First download a copy of the Debian 9 .iso from debian.org. Also make sure that the USB you intend to use for the install medium is in one of your USB slots and find it’s device name by running diskutil list.

Now we can run our first magic command. Sit back; this one can take a couple minutes to finish:

$ dd if=debian-9.5.0-amd64-netinst.iso of=/dev/disk2; sync

If all went well, we now have a Debian install USB ready to use on our new system. Don’t go plugging it in just yet, however. There’s one more step before that.

Now for that firmware…

Now we can head back to debian.org to grab that “non-free” firmware mentioned before. In order for our new system to find the right files, we’ll need to make sure that everything is unpacked in a directory named firmware/.

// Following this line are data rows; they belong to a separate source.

/-! ### setConv -/

@[simp] theorem setConv_conv (n : Nat) (x : Conv) : (s.setConv n x).conv n = x := Tab.get_put_same _ _ _ _
theorem setConv_conv_ne (n : Nat) (x : Conv) (j : Nat) (h : j ≠ n) : (s.setConv n x).conv j = s.conv j := Tab.get_put_other _ _ _ _ h
@[simp] theorem setConv_now (n : Nat) (x : Conv) : (s.setConv n x).now = s.now := rfl
@[simp] theorem setConv_cc (n : Nat) (x : Conv) : (s.setConv n x).cc = s.cc := rfl
@[simp] theorem setConv_prevNow (n : Nat) (x : Conv) : (s.setConv n x).prevNow = s.prevNow := rfl
@[simp] theorem setConv_loadD (n : Nat) (x : Conv) : (s.setConv n x).loadD = s.loadD := rfl
@[simp] theorem setConv_clocks (n : Nat) (x : Conv) : (s.setConv n x).clocks = s.clocks := rfl
@[simp] theorem setConv_freqEst (n : Nat) (x : Conv) : (s.setConv n x).freqEst = s.freqEst := rfl
@[simp] theorem setConv_jLast (n : Nat) (x : Conv) : (s.setConv n x).jLast = s.jLast := rfl
@[simp] theorem setConv_conflicts (n : Nat) (x : Conv) : (s.setConv n x).conflicts = s.conflicts := rfl
@[simp] theorem setConv_free (n : Nat) (x : Conv) : (s.setConv n x).free = s.free := rfl
@[simp] theorem setConv_regs (n : Nat) (x : Conv) : (s.setConv n x).regs = s.regs := rfl
@[simp] theorem setConv_owners (n : Nat) (x : Conv) : (s.setConv n x).owners = s.owners := rfl
@[simp] theorem setConv_mem (n : Nat) (x : Conv) : (s.setConv n x).mem = s.mem := rfl
@[simp] theorem setConv_loc (n : Nat) (x : Conv) : (s.setConv n x).loc = s.loc := rfl
@[simp] theorem setConv_spine (n : Nat) (x : Conv) : (s.setConv n x).spine = s.spine := rfl
@[simp] theorem setConv_census (n : Nat) (x : Conv) : (s.setConv n x).census = s.census := rfl
@[simp] theorem setConv_cores (n : Nat) (x : Conv) : (s.setConv n x).cores = s.cores := rfl
@[simp] theorem setConv_tasks (n : Nat) (x : Conv) : (s.setConv n x).tasks = s.tasks := rfl
@[simp] theorem setConv_sched (n : Nat) (x : Conv) : (s.setConv n x).sched = s.sched := rfl
@[simp] theorem setConv_exch (n : Nat) (x : Conv) : (s.setConv n x).exch = s.exch := rfl
@[simp] theorem setConv_coords (n : Nat) (x : Conv) : (s.setConv n x).coords = s.coords := rfl
@[simp] theorem setConv_cues (n : Nat) (x : Conv) : (s.setConv n x).cues = s.cues := rfl
@[simp] theorem setConv_actions (n : Nat) (x : Conv) : (s.setConv n x).actions = s.actions := rfl
@[simp] theorem setConv_actionsDone (n : Nat) (x : Conv) : (s.setConv n x).actionsDone = s.actionsDone := rfl
@[simp] theorem setConv_orders (n : Nat) (x : Conv) : (s.setConv n x).orders = s.orders := rfl
@[simp] theorem setConv_lanes (n : Nat) (x : Conv) : (s.setConv n x).lanes = s.lanes := rfl
@[simp] theorem setConv_lawLate (n : Nat) (x : Conv) : (s.setConv n x).lawLate = s.lawLate := rfl
@[simp] theorem setConv_spGroups (n : Nat) (x : Conv) : (s.setConv n x).spGroups = s.spGroups := rfl
@[simp] theorem setConv_axes (n : Nat) (x : Conv) : (s.setConv n x).axes = s.axes := rfl
@[simp] theorem setConv_axGroups (n : Nat) (x : Conv) : (s.setConv n x).axGroups = s.axGroups := rfl
@[simp] theorem setConv_steps (n : Nat) (x : Conv) : (s.setConv n x).steps = s.steps := rfl
@[simp] theorem setConv_pwm (n : Nat) (x : Conv) : (s.setConv n x).pwm = s.pwm := rfl
@[simp] theorem setConv_chops (n : Nat) (x : Conv) : (s.setConv n x).chops = s.chops := rfl
@[simp] theorem setConv_trips (n : Nat) (x : Conv) : (s.setConv n x).trips = s.trips := rfl
@[simp] theorem setConv_ains (n : Nat) (x : Conv) : (s.setConv n x).ains = s.ains := rfl
@[simp] theorem setConv_field (n : Nat) (x : Conv) : (s.setConv n x).field = s.field := rfl
@[simp] theorem setConv_encs (n : Nat) (x : Conv) : (s.setConv n x).encs = s.encs := rfl
@[simp] theorem setConv_rings (n : Nat) (x : Conv) : (s.setConv n x).rings = s.rings := rfl
@[simp] theorem setConv_cans (n : Nat) (x : Conv) : (s.setConv n x).cans = s.cans := rfl
@[simp] theorem setConv_mbxBufs (n : Nat) (x : Conv) : (s.setConv n x).mbxBufs = s.mbxBufs := rfl
@[simp] theorem setConv_hist (n : Nat) (x : Conv) : (s.setConv n x).hist = s.hist := rfl
@[simp] theorem setConv_caps (n : Nat) (x : Conv) : (s.setConv n x).caps = s.caps := rfl
@[simp] theorem setConv_pulses (n : Nat) (x : Conv) : (s.setConv n x).pulses = s.pulses := rfl
@[simp] theorem setConv_calAt (n : Nat) (x : Conv) : (s.setConv n x).calAt = s.calAt := rfl
@[simp] theorem setConv_mirror (n : Nat) (x : Conv) : (s.setConv n x).mirror = s.mirror := rfl
@[simp] theorem setConv_evr (n : Nat) (x : Conv) : (s.setConv n x).evr = s.evr := rfl
@[simp] theorem setConv_brim (n : Nat) (x : Conv) : (s.setConv n x).brim = s.brim := rfl
@[simp] theorem setConv_modes (n : Nat) (x : Conv) : (s.setConv n x).modes = s.modes := rfl
@[simp] theorem setConv_store (n : Nat) (x : Conv) : (s.setConv n x).store = s.store := rfl
@[simp] theorem setConv_peer (n : Nat) (x : Conv) : (s.setConv n x).peer = s.peer := rfl
@[simp] theorem setConv_twins (n : Nat) (x : Conv) : (s.setConv n x).twins = s.twins := rfl
@[simp] theorem setConv_host (n : Nat) (x : Conv) : (s.setConv n x).host = s.host := rfl
@[simp] theorem setConv_outbox (n : Nat) (x : Conv) : (s.setConv n x).outbox = s.outbox := rfl
@[simp] theorem setConv_pending (n : Nat) (x : Conv) : (s.setConv n x).pending = s.pending := rfl

/-! ### setAin -/

@[simp] theorem setAin_ain (n : Nat) (x : Ain) : (s.setAin n x).ain n = x := Tab.get_put_same _ _ _ _
theorem setAin_ain_ne (n : Nat) (x : Ain) (j : Nat) (h : j ≠ n) : (s.setAin n x).ain j = s.ain j := Tab.get_put_other _ _ _ _ h
@[simp] theorem setAin_now (n : Nat) (x : Ain) : (s.setAin n x).now = s.now := rfl
@[simp] theorem setAin_cc (n : Nat) (x : Ain) : (s.setAin n x).cc = s.cc := rfl
@[simp] theorem setAin_prevNow (n : Nat) (x : Ain) : (s.setAin n x).prevNow = s.prevNow := rfl
@[simp] theorem setAin_loadD (n : Nat) (x : Ain) : (s.setAin n x).loadD = s.loadD := rfl
@[simp] theorem setAin_clocks (n : Nat) (x : Ain) : (s.setAin n x).clocks = s.clocks := rfl
@[simp] theorem setAin_freqEst (n : Nat) (x : Ain) : (s.setAin n x).freqEst = s.freqEst := rfl
@[simp] theorem setAin_jLast (n : Nat) (x : Ain) : (s.setAin n x).jLast = s.jLast := rfl
@[simp] theorem setAin_conflicts (n : Nat) (x : Ain) : (s.setAin n x).conflicts = s.conflicts := rfl
@[simp] theorem setAin_free (n : Nat) (x : Ain) : (s.setAin n x).free = s.free := rfl
@[simp] theorem setAin_regs (n : Nat) (x : Ain) : (s.setAin n x).regs = s.regs := rfl
@[simp] theorem setAin_owners (n : Nat) (x : Ain) : (s.setAin n x).owners = s.owners := rfl
@[simp] theorem setAin_mem (n : Nat) (x : Ain) : (s.setAin n x).mem = s.mem := rfl
@[simp] theorem setAin_loc (n : Nat) (x : Ain) : (s.setAin n x).loc = s.loc := rfl
@[simp] theorem setAin_spine (n : Nat) (x : Ain) : (s.setAin n x).spine = s.spine := rfl
@[simp] theorem setAin_census (n : Nat) (x : Ain) : (s.setAin n x).census = s.census := rfl
@[simp] theorem setAin_cores (n : Nat) (x : Ain) : (s.setAin n x).cores = s.cores := rfl
@[simp] theorem setAin_tasks (n : Nat) (x : Ain) : (s.setAin n x).tasks = s.tasks := rfl
@[simp] theorem setAin_sched (n : Nat) (x : Ain) : (s.setAin n x).sched = s.sched := rfl
@[simp] theorem setAin_exch (n : Nat) (x : Ain) : (s.setAin n x).exch = s.exch := rfl
@[simp] theorem setAin_coords (n : Nat) (x : Ain) : (s.setAin n x).coords = s.coords := rfl
@[simp] theorem setAin_cues (n : Nat) (x : Ain) : (s.setAin n x).cues = s.cues := rfl
@[simp] theorem setAin_actions (n : Nat) (x : Ain) : (s.setAin n x).actions = s.actions := rfl
@[simp] theorem setAin_actionsDone (n : Nat) (x : Ain) : (s.setAin n x).actionsDone = s.actionsDone := rfl
@[simp] theorem setAin_orders (n : Nat) (x : Ain) : (s.setAin n x).orders = s.orders := rfl
@[simp] theorem setAin_lanes (n : Nat) (x : Ain) : (s.setAin n x).lanes = s.lanes := rfl
@[simp] theorem setAin_lawLate (n : Nat) (x : Ain) : (s.setAin n x).lawLate = s.lawLate := rfl
@[simp] theorem setAin_spGroups (n : Nat) (x : Ain) : (s.setAin n x).spGroups = s.spGroups := rfl
@[simp] theorem setAin_axes (n : Nat) (x : Ain) : (s.setAin n x).axes = s.axes := rfl
@[simp] theorem setAin_axGroups (n : Nat) (x : Ain) : (s.setAin n x).axGroups = s.axGroups := rfl
@[simp] theorem setAin_steps (n : Nat) (x : Ain) : (s.setAin n x).steps = s.steps := rfl
@[simp] theorem setAin_pwm (n : Nat) (x : Ain) : (s.setAin n x).pwm = s.pwm := rfl
@[simp] theorem setAin_chops (n : Nat) (x : Ain) : (s.setAin n x).chops = s.chops := rfl
@[simp] theorem setAin_trips (n : Nat) (x : Ain) : (s.setAin n x).trips = s.trips := rfl
@[simp] theorem setAin_convs (n : Nat) (x : Ain) : (s.setAin n x).convs = s.convs := rfl
@[simp] theorem setAin_field (n : Nat) (x : Ain) : (s.setAin n x).field = s.field := rfl
@[simp] theorem setAin_encs (n : Nat) (x : Ain) : (s.setAin n x).encs = s.encs := rfl
@[simp] theorem setAin_rings (n : Nat) (x : Ain) : (s.setAin n x).rings = s.rings := rfl
@[simp] theorem setAin_cans (n : Nat) (x : Ain) : (s.setAin n x).cans = s.cans := rfl
@[simp] theorem setAin_mbxBufs (n : Nat) (x : Ain) : (s.setAin n x).mbxBufs = s.mbxBufs := rfl
@[simp] theorem setAin_hist (n : Nat) (x : Ain) : (s.setAin n x).hist = s.hist := rfl
@[simp] theorem setAin_caps (n : Nat) (x : Ain) : (s.setAin n x).caps = s.caps := rfl
@[simp] theorem setAin_pulses (n : Nat) (x : Ain) : (s.setAin n x).pulses = s.pulses := rfl
@[simp] theorem setAin_calAt (n : Nat) (x : Ain) : (s.setAin n x).calAt = s.calAt := rfl
@[simp] theorem setAin_mirror (n : Nat) (x : Ain) : (s.setAin n x).mirror = s.mirror := rfl
@[simp] theorem setAin_evr (n : Nat) (x : Ain) : (s.setAin n x).evr = s.evr := rfl
@[simp] theorem setAin_brim (n : Nat) (x : Ain) : (s.setAin n x).brim = s.brim := rfl
@[simp] theorem setAin_modes (n : Nat) (x : Ain) : (s.setAin n x).modes = s.modes := rfl
@[simp] theorem setAin_store (n : Nat) (x : Ain) : (s.setAin n x).store = s.store := rfl
@[simp] theorem setAin_peer (n : Nat) (x : Ain) : (s.setAin n x).peer = s.peer := rfl
@[simp] theorem setAin_twins (n : Nat) (x : Ain) : (s.setAin n x).twins = s.twins := rfl
@[simp] theorem setAin_host (n : Nat) (x : Ain) : (s.setAin n x).host = s.host := rfl
@[simp] theorem setAin_outbox (n : Nat) (x : Ain) : (s.setAin n x).outbox = s.outbox := rfl
@[simp] theorem setAin_pending (n : Nat) (x : Ain) : (s.setAin n x).pending = s.pending := rfl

$ mkdir /Volumes/usb-drive/firmware
$ mv /Users/Bruce/Downloads/firmware.tar /Volumes/usb-drive/firmware
$ cd /Volumes/usb-drive/firmware
$ tar -xvf fimrware.tar

Now we have both USB drives ready for our installation of Debian on our machine of choice. For me, this was a crummy ASUS L402S netbook with a paltry 32GB of storage: barely enough for the mammoth Windows 10 that it was running prior to this post. Make sure to grab your Windows license key before wiping the OS, though. It’s handy to have since you can use that copy of Windows on one machine. I now have that aforementioned mammoth Windows 10 install running in VirtualBox on my quite-capable MacBook Pro, but that’s a story for another post.

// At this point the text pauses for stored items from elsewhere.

-- ==== Sys2Proof/Tests/Slice0.lean ====
section
/-! SUPPORT. Tests on small states: ill-formed commands are refused, the hypotheses of every statement can be met, and single steps do what the rules
say. Expected results come from the rules and examples of spec/. -/

set_option Elab.async false

namespace Sys2Proof.Tests

open Sys2Proof Sys2Proof.Machine

/-! ### States for the tests -/

/-- Tile 0. -/
def T0 : CoreId := .tile 0

/-- A module in mode m, 5 us after reset. -/
def mod (m : Nat) : State := { regs := [(offSysMode, wd m)], now := 5 * tUs, prevNow := 4 * tUs, cc := 20000 }

/-- Tile 0 runs task 3 at word 9 of its code, with registers g. -/
def tile (m : Nat) (g : Tab Word) (t : Task) : State :=
  { mod m with
    cores := [(0, { g := g, pc := 9, task := some 3, fl := 0, sp := 0xFFF0, stackTop := 0x10000, stackLimit := 0xFF00, sb := 0xE000 })]
    tasks := [(3, { t with st := .running, tile := 0 })] }

/-- A task that hardware and other tasks post: EVENT, queue depth 4, TRAPEN, context at 0x100_0100. -/
def evt : Task := { desc := [wd (2 ^ 34 + 4 * 2 ^ 10 + 2 ^ 32), 0, 0, 0, 0, 0x1000100] }

/-- A CYCLIC task of c ticks with one post. -/
def cyc (c : Nat) : Task := { desc := [wd (4 * 2 ^ 10), 0, 0, 0, wd (c * 2 ^ 16), 0x1000100], queue := [⟨7, 0⟩] }

/-- Crown pair 1 runs Crown task 6. -/
def crown (m : Nat) (g : Tab Word) : State :=
  { mod m with
    cores := [(65, { g := g, pc := 0x2000009, task := some 1030 })]
    tasks := [(1030, { st := .running })] }

/-- Crown pair 0 runs a PROGRAM request. -/
def prog (m : Nat) (g : Tab Word) : State :=
  { mod m with
    cores := [(64, { pc := 9, g := g, sp := 0xFFF0, stackTop := 0x10000, stackLimit := 0xFC00 })]
    host := { prog := some { tag := 6 } } }

/-- The state after a meaning. -/
def aft (o : Host.Outcome State Fault Refusal) : State :=
  match o with
  | .next t => t
  | _ => {}

/-- A meaning leaves core x of s at x and all else as before. -/
def ends (o : Host.Outcome State Fault Refusal) (c : CoreId) (s : State) (x : Core) : Bool :=
  match o with
  | .next t => t = s.instrEnd (coreKey c) x
  | _ => false

/-! ### Well-formedness refuses each ill-formed command -/

theorem test_wf_mov : Instr.wf (.mov T0 ⟨0, 0, 0, 0x1000⟩) = false ∧ Instr.wf (.movFromSpecial T0 ⟨0, 0, 0, 0⟩) = false ∧
    Instr.wf (.movToSpecial T0 ⟨0, 0, 0, 0x1000⟩) = false ∧ Instr.wf (.movFromAcc T0 ⟨0, 0, 0, 0x4000⟩) = false ∧
    Instr.wf (.movToAcc T0 ⟨0, 0, 0, 0x3000⟩) = false := by decide
theorem test_wf_evwait : Instr.wf (.evwait T0 ⟨0, 0, 0, 1⟩) = false ∧ Instr.wf (.evwaitPoll T0 ⟨0, 0, 0, 2⟩) = false ∧
    Instr.wf (.evwaitStart T0 ⟨0, 0, 0, 0⟩) = false := by decide
theorem test_wf_cuex : Instr.wf (.cuexRead T0 ⟨0, 0, 0x10000⟩) = false ∧ Instr.wf (.cuexCancel T0 ⟨0, 0, 0⟩) = false := by decide
theorem test_wf_spgrp : Instr.wf (.spgrpLoad T0 ⟨0, 0, 0x10000⟩) = false ∧ Instr.wf (.spgrpApply T0 ⟨0, 0, 0⟩) = false ∧
    Instr.wf (.spgrpClear T0 ⟨0, 0, 0x10000⟩) = false := by decide
theorem test_wf_axcmd : Instr.wf (.config T0 ⟨0, 0, 2⟩) = false ∧ Instr.wf (.enable T0 ⟨0, 0, 1⟩) = false ∧
    Instr.wf (.disable T0 ⟨0, 0, 1⟩) = false ∧ Instr.wf (.go T0 ⟨0, 0, 1⟩) = false ∧ Instr.wf (.stop T0 ⟨0, 0, 6⟩) = false ∧
    Instr.wf (.qstop T0 ⟨0, 0, 5⟩) = false := by decide
theorem test_wf_axcmd_more : Instr.wf (.flush T0 ⟨0, 0, 1⟩) = false ∧ Instr.wf (.setpos T0 ⟨0, 0, 1⟩) = false ∧
    Instr.wf (.clear T0 ⟨0, 0, 1⟩) = false ∧ Instr.wf (.gstart T0 ⟨0, 0, 1⟩) = false ∧ Instr.wf (.govr T0 ⟨0, 0, 1⟩) = false ∧
    Instr.wf (.gslew T0 ⟨0, 0, 1⟩) = false := by decide
theorem test_wf_census : Instr.wf (.censusCopy T0 ⟨0, 0, 1⟩) = false ∧ Instr.wf (.censusExtraCheck T0 ⟨0, 0, 0⟩) = false := by decide
theorem test_wf_host_window : Instr.wf (.hostWindowWrite 4 [] false) = false ∧
    Instr.wf (.hostWindowWrite 0 (List.replicate 65 ⟨0, 0⟩) false) = false ∧
    Instr.wf (.hostWindowWrite 0x7FFFFF8 [⟨0, 0⟩, ⟨0, 0⟩] false) = false ∧ Instr.wf (.hostWindowRead 4) = false := by decide +kernel
theorem test_wf_can_frame :
    CanFrame.wf ⟨false, false, false, false, false, 2048, 0, []⟩ = false ∧ CanFrame.wf ⟨false, true, false, false, true, 2 ^ 18, 0, []⟩ = false ∧
    CanFrame.wf ⟨false, false, true, false, false, 2 ^ 18, 0, []⟩ = false ∧ CanFrame.wf ⟨false, false, false, false, false, 2 ^ 18, 2, [1]⟩ = false ∧
    CanFrame.wf ⟨false, false, false, false, false, 2 ^ 18, 2, [1, 2]⟩ = true := by decide
theorem test_wf_frame_command : Instr.wf (.canFrameValidated 0 ⟨⟨false, false, false, false, false, 2 ^ 18, 2, [1]⟩, 0, []⟩) = false := by decide
theorem test_wf_lists : Instr.wf (.evrFold []) = false ∧ Instr.wf (.calibrationDone []) = false := by decide

/-! ### The queue -/

theorem test_front_command : step { mod 4 with pending := [.evrSnapGo .crown1 1, .nop T0 ⟨0, 0, 0, 0⟩] } =
    exec (.evrSnapGo .crown1 1) { mod 4 with pending := [.nop T0 ⟨0, 0, 0, 0⟩] } := rfl
theorem test_idle_clock : (aft (step { regs := [(offSysMode, 2)] })).cc = 1 ∧
    (aft (step { regs := [(offSysMode, 2)] })).now = 0x280000000 := by decide +kernel
theorem test_idle_reset : aft (step { modes := { inReset := true } }) = { modes := { inReset := true } } := by decide +kernel
theorem test_reset_queue : State.reset.pending = [] ∧ decodeTableWord 36 0 = none := by decide +kernel

/-! ### Arithmetic (R157, R158, R108) -/

/-- Registers 1 to 5 for arithmetic. -/
def ar (a b d : Word) : State := tile 4 [(1, a), (2, b), (3, d)] evt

You can now power on your target machine with the install USB attached and boot into the BIOS by holding whatever key your manufacturer has decided would be best. For me, this meant holding down the F2 key during post.

You can now follow the very easy and straight-forward instructions given by the Debian installer. Completing these steps is detailed quite comprehensively by other tuts out there. When prompted by the installer, plug in your firmware USB into one of your open ports and select ‘yes’. The installer will automatically grab the firmware it wants and continue on with the installation.

Once the installer is complete, you’ll have an old computer with a brand new lease on life as a highly-functional and usable Linux machine ready for your next awesome project.